Polymorphism of human galactose-1-phosphate uridyl transferase.

作者信息

Mulley J C

出版信息

Hum Hered. 1982;32(1):42-5. doi: 10.1159/000153256.

Abstract

Frequencies for the electrophoretically detectable alleles of galactose-1-phosphate uridyl transferase were determined from 406 neonates in Adelaide. GALTD and GALTLA frequencies were 0.054 and 0.027, respectively.

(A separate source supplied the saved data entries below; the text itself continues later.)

-- ==== Sys2Proof/Tests/Slice0.lean ====
section
/-! SUPPORT. Small tests with expected results from spec/95_test_vectors.md and the rules it cites, and for every
statement with hypotheses a witness that meets them, clause by clause at the edges of its ranges. -/

namespace Sys2Proof.Machine.Tests

/-! ## Helpers -/

/-- The spec's defaults with admissible values for the OPEN parameters. -/
def cfg : Config := configWith 100#32 200#32 0x01#8 0x80#8

/-- The same under variant B. -/
def cfgB : Config := { cfg with spaceVariant := .b }

/-- A frame of its 8 bytes. -/
def frame (b0 b1 b2 b3 b4 b5 b6 b7 : Byte) : Frame :=
  { b0 := b0, b1 := b1, b2 := b2, b3 := b3, b4 := b4, b5 := b5, b6 := b6, b7 := b7 }

/-- After reset, with SAVED_MODE drawn as Heat and the clock absent. -/
def fresh : State :=
  { State.afterReset cfg (.driven false 0#8 0#8) [] 0 with
    savedMode := .heat, sf := frame 0 0 0 0 0 0 0 0, cf := frame 0 0 0 0 0 0 0 0 }

/-- V-T1's start: Cool, Medium, Off, 24, believed off. -/
def cool24 : State :=
  { fresh with mode := .cool, fan := .medium, temp := 24#8, wrFan := true, wrSwing := true, wrTemp := true }

/-- V-T1's end, but for the event. -/
def cool24On : State := { cool24 with savedMode := .cool, powerOn := true }

/-- A state with a waveform captured. -/
def heard (items : List Item) (s : State) : State := { s with rxw := items }

/-- A state with one pending input. -/
def pending (i : Input) (s : State) : State := { s with inputs := [i] }

/-- A field of the next state. -/
def after {α : Type} (f : State → α) (o : Host.Outcome State Fault Refusal) : Option α :=
  match o with
  | .next t => some (f t)
  | .fault _ => none
  | .refused _ => none

/-- The registers of the AC Logical State. -/
structure Logical where
  mode : Mode
  savedMode : Mode
  fan : FanSpeed
  swing : Swing
  temp : Byte
  powerOn : Bool
  deriving DecidableEq

/-- The AC Logical State of a state. -/
def logical (s : State) : Logical := ⟨s.mode, s.savedMode, s.fan, s.swing, s.temp, s.powerOn⟩

/-- The events and STATUS. -/
def reported (s : State) : List Event × Byte := (s.evt, statusWord s.status)

/-- The Control Frame with no LED, V-K1. -/
def noLed : Frame := frame 0xA1 0 0 0 0 0 0 0xA1

/-- V-F1, V-F2, V-F3, and V-R3's frame. -/
def vf1 : Frame := frame 0x16 0x42 0x00 0x00 0x13 0x04 0x24 0x7C
def vf2 : Frame := frame 0x16 0x42 0x00 0x00 0x13 0x04 0x24 0xF4
def vf3 : Frame := frame 0x16 0x28 0x00 0x00 0x13 0x04 0x20 0x05
def vr3 : Frame := frame 0x16 0x28 0x00 0x00 0x13 0x04 0x20 0x15

/-- W1 of 95_test_vectors.md: V-S3 without its two decoy items. -/
def w1 : List Item := (serialize cfg vf1 noLed).drop 2

/-- W1 with one item replaced. -/
def w1With (k : Nat) (mark space : Duration) : List Item := w1.set k { mark := mark, space := space }

/-- Whether a waveform decodes OK. -/
def isOk (c : Config) (items : List Item) : Bool :=
  match receiveDecode c items with
  | .ok _ => true
  | .noMatch => false
  | .ckFail => false

/-! ## Well-formedness -/

/-- SETMODE 6 is ill-formed, SETMODE 5 is not (R70). -/
theorem test_wellFormed_setmode : (Instr.setmode 6#3).wellFormed = false ∧ (Instr.setmode 5#3).wellFormed = true := by
  decide

/-- SETFAN 5 is ill-formed, SETFAN 4 is not (R70). -/
theorem test_wellFormed_setfan : (Instr.setfan 5#3).wellFormed = false ∧ (Instr.setfan 4#3).wellFormed = true := by
  decide

/-! ## Decode: words written out from R70, R56 and R61 -/

theorem test_decode_setmode : decodeCommand 0b0001000000000001#16 = .instr (.setmode 1#3) := by decide

theorem test_decode_setfan : decodeCommand 0b0010000000000100#16 = .instr (.setfan 4#3) := by decide

theorem test_decode_setswing : decodeCommand 0b0011000000000001#16 = .instr (.setswing true) := by decide

theorem test_decode_settemp : decodeCommand 0b0100000000100011#16 = .instr (.settemp 35#8) := by decide

/-- Bit 0 is the ceiling LED, bit 1 the wall LED. -/
theorem test_decode_transmit :
    decodeCommand 0b0101000000000001#16 = .instr (.transmit true false) ∧
    decodeCommand 0b0101000000000010#16 = .instr (.transmit false true) := by decide

theorem test_decode_receive : decodeCommand 0b0110000000000000#16 = .instr .receive := by decide

/-- V-F3 as its 64 bits: byte 0 lowest. -/
theorem test_decode_stateFrame :
    decodeFrame 0x0520041300002816#64
      = .instr (.stateFrame 0x8#4 0x2#4 0x00#8 0x00#8 0x13#8 0x04#8 0x20#8 0x5#4 0x0#4) := by decide

/-- V-K2 with mask 0x80. -/
theorem test_decode_controlFrame : decodeFrame 0x21000000000080A1#64 = .instr (.controlFrame 0x80#8 0x21#8) := by decide

/-- V-E1, V-E3, V-E5: reserved opcodes and reserved bits, by name. -/
theorem test_decode_rejects :
    decodeCommand 0x0000#16 = .rejected (.reservedOpcode 0#4) ∧
    decodeCommand 0x7000#16 = .rejected (.reservedOpcode 7#4) ∧
    decodeCommand 0xF000#16 = .rejected (.reservedOpcode 15#4) ∧
    decodeCommand 0x1009#16 = .rejected (.reservedBits "SETMODE") ∧
    decodeCommand 0x2008#16 = .rejected (.reservedBits "SETFAN") ∧
    decodeCommand 0x3002#16 = .rejected (.reservedBits "SETSWING") ∧
    decodeCommand 0x4123#16 = .rejected (.reservedBits "SETTEMP") ∧
    decodeCommand 0x5004#16 = .rejected (.reservedBits "TRANSMIT") ∧
    decodeCommand 0x6001#16 = .rejected (.reservedBits "RECEIVE") ∧
    decodeFrame 0x17#64 = .rejected (.unknownHeader 0x17#8) ∧
    decodeFrame 0xA10000000001A1A1#64 = .rejected .controlFrameNotZero := by decide

/-! ## The functional units -/

/-- V-N2, V-N4, V-N6: Strong decodes to High, an unknown code to Auto, 0x9 to Quiet. -/
theorem test_decode_fan_codes :
    decodeFanSpeed cfg 0x38#8 = .high ∧ decodeFanSpeed cfg 0xF8#8 = .auto ∧ decodeFanSpeed cfg 0x92#8 = .quiet := by
  decide

/-- V-B4, V-B6: the source's expression on malformed bytes, and the clamp at its edges. -/
theorem test_bcd_and_clamp :
    decodeBcd { cfg with bcdMalformed := .formula } 0#8 0xFF#8 = 165#8 ∧
    encodeTemperature 15#8 = 0x16#8 ∧ encodeTemperature 30#8 = 0x30#8 ∧ encodeTemperature 255#8 = 0x30#8 := by
  decide +kernel

/-- V-F9 and V-F15: clock fields, a sum above 64. -/
theorem test_build_state_frame :
    buildStateFrame cfg .heatCool .quiet .vertical 30#8 0x59#8 0x23#8 0x08#8
      = frame 0x16 0x9A 0x59 0x23 0x13 0x04 0x30 0x5D ∧
    buildStateFrame cfg .heat .medium .off 16#8 0x99#8 0x99#8 0#8
      = frame 0x16 0x48 0x99 0x99 0x13 0x04 0x16 0xA4 := by decide +kernel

The expected proportion of heterozygotes was 15.3%, with a GALT N-D component of 10%. The distinction between GALTD and GALTLA is essential for estimation of the expected frequency of GALT DG genotypes, an unknown proportion of which are detected as 'deficient' from neonates on galactosaemia screen.

摘要

在阿德莱德,从406名新生儿中测定了半乳糖-1-磷酸尿苷酰转移酶电泳可检测等位基因的频率。GALTD和GALTLA频率分别为0.054和0.027。杂合子的预期比例为15.3%,GALT N-D组分为10%。区分GALTD和GALTLA对于估计GALT DG基因型的预期频率至关重要,在半乳糖血症筛查中,其中未知比例的基因型被检测为“缺陷型”。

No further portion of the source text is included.